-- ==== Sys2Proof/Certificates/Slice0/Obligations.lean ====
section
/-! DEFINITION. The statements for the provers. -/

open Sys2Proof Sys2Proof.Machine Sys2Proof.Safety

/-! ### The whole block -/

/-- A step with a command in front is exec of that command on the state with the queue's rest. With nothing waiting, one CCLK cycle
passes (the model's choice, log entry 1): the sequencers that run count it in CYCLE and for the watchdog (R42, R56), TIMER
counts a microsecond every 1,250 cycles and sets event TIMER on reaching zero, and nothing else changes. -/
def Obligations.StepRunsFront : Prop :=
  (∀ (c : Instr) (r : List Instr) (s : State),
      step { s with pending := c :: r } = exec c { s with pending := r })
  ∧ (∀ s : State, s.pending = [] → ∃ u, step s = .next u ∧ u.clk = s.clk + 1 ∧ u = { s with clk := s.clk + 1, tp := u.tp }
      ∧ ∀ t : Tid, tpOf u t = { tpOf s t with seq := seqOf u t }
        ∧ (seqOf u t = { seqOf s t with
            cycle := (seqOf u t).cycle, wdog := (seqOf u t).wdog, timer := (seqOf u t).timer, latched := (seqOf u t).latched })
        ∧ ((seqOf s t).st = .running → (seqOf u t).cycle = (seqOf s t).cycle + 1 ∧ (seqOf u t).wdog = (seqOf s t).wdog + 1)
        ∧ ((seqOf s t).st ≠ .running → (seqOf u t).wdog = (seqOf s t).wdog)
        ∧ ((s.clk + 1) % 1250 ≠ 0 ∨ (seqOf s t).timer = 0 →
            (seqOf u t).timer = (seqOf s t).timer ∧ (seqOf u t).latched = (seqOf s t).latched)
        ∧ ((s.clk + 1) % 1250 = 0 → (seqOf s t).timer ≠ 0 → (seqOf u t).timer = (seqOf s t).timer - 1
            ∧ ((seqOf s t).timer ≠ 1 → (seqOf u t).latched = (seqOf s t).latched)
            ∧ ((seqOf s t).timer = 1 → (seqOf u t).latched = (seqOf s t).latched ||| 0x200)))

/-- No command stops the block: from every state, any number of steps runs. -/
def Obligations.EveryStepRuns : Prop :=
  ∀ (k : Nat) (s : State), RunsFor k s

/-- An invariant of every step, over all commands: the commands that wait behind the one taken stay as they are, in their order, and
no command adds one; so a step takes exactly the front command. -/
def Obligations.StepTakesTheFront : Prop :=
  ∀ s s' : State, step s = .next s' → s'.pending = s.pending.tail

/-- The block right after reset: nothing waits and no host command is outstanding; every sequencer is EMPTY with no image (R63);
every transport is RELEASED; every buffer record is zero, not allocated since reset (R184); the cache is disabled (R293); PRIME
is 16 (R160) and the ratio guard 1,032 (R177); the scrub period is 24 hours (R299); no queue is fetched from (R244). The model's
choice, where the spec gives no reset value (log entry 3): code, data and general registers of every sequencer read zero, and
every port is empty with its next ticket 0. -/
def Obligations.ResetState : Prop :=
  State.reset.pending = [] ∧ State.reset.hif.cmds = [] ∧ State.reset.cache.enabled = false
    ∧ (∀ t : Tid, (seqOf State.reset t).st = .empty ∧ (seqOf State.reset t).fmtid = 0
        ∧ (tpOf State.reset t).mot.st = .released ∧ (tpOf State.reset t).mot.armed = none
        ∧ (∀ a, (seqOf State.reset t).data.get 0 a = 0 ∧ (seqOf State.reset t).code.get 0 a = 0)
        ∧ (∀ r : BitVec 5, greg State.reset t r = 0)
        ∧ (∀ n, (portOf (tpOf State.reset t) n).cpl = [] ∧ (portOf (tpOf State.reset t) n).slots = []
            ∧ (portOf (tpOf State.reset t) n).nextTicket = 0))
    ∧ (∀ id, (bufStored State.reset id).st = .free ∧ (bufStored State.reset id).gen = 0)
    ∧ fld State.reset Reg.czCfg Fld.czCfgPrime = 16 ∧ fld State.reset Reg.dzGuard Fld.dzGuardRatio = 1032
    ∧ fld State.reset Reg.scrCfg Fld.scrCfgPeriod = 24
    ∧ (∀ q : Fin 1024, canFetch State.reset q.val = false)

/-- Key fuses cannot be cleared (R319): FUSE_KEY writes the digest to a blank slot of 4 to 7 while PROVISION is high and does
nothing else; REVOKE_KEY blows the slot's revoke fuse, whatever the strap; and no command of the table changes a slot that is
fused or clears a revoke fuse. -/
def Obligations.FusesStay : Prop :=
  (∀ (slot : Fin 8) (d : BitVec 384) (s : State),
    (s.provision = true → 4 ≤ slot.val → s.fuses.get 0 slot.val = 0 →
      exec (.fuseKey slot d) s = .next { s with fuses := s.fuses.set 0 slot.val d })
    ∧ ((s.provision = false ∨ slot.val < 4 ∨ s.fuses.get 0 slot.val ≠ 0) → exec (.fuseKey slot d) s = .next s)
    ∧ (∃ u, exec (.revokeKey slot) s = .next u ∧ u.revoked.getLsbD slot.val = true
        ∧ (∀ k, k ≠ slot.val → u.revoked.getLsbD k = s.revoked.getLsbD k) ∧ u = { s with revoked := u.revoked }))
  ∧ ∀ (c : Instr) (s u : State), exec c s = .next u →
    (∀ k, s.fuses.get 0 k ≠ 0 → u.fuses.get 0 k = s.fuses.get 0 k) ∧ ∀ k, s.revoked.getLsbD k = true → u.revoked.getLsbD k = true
==================================================
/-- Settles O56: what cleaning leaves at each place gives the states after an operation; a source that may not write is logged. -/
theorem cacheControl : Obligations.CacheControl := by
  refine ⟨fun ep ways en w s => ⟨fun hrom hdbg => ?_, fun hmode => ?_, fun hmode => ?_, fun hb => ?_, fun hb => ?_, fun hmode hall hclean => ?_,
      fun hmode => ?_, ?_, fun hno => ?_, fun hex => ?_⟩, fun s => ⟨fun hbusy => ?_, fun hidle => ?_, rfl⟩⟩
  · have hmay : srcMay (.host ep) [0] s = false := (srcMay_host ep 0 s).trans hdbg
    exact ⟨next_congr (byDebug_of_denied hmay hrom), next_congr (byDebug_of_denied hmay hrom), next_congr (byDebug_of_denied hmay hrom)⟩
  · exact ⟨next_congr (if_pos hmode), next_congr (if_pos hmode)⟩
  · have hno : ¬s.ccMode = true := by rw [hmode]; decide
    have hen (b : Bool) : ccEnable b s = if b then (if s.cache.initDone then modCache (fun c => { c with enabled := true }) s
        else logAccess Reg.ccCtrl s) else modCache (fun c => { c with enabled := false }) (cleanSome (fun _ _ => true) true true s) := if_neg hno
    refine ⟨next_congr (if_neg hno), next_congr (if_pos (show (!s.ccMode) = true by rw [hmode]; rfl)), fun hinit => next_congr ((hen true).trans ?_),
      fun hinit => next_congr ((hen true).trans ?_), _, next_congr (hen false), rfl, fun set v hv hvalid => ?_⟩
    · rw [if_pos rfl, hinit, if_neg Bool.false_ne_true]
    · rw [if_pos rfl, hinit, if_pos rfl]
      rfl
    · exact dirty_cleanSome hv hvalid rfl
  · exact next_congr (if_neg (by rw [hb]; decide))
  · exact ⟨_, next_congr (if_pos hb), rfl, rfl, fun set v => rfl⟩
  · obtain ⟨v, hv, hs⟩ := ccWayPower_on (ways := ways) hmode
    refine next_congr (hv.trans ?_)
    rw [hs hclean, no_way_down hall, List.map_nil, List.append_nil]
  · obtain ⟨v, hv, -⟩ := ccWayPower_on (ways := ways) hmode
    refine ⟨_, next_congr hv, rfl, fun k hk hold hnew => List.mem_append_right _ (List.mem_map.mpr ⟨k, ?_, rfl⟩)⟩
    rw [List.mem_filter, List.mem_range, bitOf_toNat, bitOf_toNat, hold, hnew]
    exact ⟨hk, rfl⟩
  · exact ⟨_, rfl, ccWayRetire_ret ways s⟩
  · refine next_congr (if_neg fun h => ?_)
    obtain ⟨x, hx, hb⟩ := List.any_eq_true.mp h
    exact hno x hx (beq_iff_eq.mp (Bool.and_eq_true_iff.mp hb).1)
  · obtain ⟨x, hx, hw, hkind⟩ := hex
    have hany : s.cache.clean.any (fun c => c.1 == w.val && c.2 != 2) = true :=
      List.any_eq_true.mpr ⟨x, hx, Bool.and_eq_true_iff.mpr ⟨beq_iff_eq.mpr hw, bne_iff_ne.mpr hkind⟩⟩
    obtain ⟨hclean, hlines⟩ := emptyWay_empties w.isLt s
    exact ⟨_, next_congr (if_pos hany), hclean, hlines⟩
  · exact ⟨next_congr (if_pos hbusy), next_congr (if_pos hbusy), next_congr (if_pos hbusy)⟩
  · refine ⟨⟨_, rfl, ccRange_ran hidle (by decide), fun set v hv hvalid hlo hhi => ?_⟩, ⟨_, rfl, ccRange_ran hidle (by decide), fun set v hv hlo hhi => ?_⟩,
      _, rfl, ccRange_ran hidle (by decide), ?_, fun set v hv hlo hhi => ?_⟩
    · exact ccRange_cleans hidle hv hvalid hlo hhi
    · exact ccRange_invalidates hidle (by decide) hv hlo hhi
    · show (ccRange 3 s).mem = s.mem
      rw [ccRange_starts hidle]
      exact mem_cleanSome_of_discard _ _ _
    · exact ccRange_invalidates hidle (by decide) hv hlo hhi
==================================================
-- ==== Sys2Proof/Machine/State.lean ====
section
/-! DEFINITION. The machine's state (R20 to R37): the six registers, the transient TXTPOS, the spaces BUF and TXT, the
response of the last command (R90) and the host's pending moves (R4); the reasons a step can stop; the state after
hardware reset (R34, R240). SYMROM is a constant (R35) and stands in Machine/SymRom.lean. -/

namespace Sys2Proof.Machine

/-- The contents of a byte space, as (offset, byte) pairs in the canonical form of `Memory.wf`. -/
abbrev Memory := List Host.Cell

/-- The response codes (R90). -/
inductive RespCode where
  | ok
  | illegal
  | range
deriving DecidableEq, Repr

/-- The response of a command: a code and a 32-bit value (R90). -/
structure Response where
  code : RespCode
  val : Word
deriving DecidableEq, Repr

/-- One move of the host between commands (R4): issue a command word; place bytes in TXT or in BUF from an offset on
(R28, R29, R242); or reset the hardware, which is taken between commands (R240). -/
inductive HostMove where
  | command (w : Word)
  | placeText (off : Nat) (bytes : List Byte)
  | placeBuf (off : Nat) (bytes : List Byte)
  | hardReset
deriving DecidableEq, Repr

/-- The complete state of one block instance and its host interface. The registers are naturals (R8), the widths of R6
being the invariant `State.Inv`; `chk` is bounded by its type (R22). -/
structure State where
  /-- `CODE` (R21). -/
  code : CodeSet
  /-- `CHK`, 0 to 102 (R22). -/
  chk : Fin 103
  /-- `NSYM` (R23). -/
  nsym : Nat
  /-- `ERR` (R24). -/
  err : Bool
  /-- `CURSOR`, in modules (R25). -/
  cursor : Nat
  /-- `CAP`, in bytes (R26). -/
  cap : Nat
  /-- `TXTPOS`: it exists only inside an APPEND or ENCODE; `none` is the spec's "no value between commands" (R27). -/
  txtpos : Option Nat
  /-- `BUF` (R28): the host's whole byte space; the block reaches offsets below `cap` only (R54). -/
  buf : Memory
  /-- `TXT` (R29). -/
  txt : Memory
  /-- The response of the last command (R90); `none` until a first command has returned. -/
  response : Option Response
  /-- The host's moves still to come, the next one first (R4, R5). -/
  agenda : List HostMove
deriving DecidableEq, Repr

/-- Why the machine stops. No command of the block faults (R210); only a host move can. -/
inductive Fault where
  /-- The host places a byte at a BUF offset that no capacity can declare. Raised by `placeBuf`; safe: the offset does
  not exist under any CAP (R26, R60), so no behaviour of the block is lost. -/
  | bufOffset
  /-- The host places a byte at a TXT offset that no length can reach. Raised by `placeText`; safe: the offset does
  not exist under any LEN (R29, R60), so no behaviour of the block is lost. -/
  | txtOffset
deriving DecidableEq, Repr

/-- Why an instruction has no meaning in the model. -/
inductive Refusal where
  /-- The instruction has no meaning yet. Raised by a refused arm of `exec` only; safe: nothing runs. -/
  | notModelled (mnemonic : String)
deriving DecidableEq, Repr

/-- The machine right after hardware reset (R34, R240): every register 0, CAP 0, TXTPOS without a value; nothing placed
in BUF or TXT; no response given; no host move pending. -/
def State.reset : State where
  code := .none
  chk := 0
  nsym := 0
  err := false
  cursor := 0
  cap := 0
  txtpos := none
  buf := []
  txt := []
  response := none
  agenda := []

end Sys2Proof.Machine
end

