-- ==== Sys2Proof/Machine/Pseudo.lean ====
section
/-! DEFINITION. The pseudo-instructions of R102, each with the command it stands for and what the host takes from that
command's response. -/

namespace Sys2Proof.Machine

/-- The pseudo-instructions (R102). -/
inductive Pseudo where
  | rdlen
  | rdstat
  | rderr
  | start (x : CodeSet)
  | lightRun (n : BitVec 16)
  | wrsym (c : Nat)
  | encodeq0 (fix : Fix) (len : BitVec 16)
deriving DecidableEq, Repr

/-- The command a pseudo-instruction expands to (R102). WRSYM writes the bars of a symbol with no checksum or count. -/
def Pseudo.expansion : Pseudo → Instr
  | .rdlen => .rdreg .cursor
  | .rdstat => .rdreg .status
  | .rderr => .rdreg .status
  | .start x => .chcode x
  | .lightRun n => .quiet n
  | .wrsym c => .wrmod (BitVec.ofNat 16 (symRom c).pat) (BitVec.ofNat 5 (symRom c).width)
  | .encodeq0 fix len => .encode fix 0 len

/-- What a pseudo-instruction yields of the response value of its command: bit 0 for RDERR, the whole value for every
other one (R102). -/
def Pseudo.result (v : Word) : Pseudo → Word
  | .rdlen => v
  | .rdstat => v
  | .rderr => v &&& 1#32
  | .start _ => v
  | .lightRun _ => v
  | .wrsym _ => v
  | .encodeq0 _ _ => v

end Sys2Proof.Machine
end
==================================================
§ **Assignment**: Out of the entries above, write out only the lines between the line holding "pending := c" and the line holding "s.pending = []", inclusive, each exactly as given.

§ **Task output**:
      step { s with pending := c :: r } = exec c { s with pending := r })
  ∧ (∀ s : State, s.pending = [] → ∃ u, step s = .next u ∧ u.clk = s.clk + 1 ∧ u = { s with clk := s.clk + 1, tp := u.tp }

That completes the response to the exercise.